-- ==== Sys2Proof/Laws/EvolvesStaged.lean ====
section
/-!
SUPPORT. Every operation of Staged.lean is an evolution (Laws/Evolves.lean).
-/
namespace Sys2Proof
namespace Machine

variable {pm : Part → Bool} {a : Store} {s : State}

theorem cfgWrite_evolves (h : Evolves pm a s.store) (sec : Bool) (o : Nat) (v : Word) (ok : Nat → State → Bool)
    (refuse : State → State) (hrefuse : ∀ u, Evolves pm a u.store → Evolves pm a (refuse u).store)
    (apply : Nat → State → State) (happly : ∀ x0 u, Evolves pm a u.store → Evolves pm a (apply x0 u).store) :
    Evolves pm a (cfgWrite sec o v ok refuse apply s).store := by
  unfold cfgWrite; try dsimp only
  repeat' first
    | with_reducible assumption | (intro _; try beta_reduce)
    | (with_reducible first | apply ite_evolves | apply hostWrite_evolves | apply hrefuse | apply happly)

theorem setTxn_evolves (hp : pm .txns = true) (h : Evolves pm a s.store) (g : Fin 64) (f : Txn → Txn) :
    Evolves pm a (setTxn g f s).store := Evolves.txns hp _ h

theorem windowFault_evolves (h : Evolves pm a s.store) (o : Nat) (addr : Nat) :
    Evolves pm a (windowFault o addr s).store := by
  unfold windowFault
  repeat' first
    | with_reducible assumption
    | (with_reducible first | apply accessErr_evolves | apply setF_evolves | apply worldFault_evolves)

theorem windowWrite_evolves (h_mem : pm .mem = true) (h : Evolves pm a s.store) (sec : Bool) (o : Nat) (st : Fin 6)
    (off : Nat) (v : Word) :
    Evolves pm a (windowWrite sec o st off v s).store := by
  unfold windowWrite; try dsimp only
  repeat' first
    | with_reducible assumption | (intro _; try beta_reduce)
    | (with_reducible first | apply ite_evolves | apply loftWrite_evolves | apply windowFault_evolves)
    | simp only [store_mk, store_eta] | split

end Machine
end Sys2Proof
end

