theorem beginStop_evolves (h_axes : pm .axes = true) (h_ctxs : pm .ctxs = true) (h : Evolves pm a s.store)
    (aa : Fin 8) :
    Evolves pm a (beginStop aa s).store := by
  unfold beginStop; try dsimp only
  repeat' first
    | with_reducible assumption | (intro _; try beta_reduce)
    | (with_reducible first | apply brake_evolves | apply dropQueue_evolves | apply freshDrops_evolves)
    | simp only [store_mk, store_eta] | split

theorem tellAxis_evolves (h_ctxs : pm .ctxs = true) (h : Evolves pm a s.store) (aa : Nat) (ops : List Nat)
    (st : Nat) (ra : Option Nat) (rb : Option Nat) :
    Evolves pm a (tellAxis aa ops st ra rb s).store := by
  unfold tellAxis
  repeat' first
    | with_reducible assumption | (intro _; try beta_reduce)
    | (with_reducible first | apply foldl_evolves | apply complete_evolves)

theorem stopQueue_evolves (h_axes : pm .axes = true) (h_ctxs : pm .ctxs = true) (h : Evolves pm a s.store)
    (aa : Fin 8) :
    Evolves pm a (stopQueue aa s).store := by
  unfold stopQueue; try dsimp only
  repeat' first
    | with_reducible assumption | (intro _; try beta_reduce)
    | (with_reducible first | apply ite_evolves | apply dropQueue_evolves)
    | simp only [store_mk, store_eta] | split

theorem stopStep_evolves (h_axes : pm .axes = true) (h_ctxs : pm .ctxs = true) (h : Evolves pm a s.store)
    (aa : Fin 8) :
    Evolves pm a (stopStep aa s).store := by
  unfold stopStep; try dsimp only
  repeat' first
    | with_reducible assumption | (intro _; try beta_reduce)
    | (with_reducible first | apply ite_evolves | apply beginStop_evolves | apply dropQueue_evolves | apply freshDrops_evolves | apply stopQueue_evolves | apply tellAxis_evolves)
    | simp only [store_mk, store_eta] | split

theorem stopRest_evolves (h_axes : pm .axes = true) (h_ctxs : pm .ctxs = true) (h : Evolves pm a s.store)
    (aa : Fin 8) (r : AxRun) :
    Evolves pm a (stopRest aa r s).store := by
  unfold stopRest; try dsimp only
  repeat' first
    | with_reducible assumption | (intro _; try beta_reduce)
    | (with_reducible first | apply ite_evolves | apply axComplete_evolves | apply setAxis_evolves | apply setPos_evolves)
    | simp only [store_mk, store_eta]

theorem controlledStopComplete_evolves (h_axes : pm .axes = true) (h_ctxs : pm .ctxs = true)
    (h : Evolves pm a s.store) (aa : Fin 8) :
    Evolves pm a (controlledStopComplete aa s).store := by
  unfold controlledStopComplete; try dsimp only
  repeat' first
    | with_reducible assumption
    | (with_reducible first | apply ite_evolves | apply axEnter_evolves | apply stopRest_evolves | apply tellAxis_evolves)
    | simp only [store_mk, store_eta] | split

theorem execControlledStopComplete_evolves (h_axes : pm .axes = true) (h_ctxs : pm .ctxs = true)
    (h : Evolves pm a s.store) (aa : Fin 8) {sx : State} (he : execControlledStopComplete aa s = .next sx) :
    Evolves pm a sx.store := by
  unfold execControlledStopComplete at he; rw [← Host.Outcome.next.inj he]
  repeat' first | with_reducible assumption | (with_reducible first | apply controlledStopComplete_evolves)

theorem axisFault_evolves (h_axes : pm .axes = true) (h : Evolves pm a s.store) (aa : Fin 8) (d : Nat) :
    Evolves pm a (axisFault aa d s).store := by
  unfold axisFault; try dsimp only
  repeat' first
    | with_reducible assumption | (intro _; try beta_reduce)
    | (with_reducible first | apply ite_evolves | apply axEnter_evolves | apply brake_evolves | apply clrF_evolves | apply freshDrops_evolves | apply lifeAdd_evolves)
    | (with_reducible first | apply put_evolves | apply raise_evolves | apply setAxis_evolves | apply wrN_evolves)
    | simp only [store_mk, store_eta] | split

_Exercise brief_
Search the data above for the word "dsimp" and show every line that has it.

_Result of this task_
  unfold cfgWrite; try dsimp only
  unfold windowWrite; try dsimp only
  unfold beginStop; try dsimp only
  unfold stopQueue; try dsimp only
  unfold stopStep; try dsimp only
  unfold stopRest; try dsimp only
  unfold controlledStopComplete; try dsimp only
  unfold axisFault; try dsimp only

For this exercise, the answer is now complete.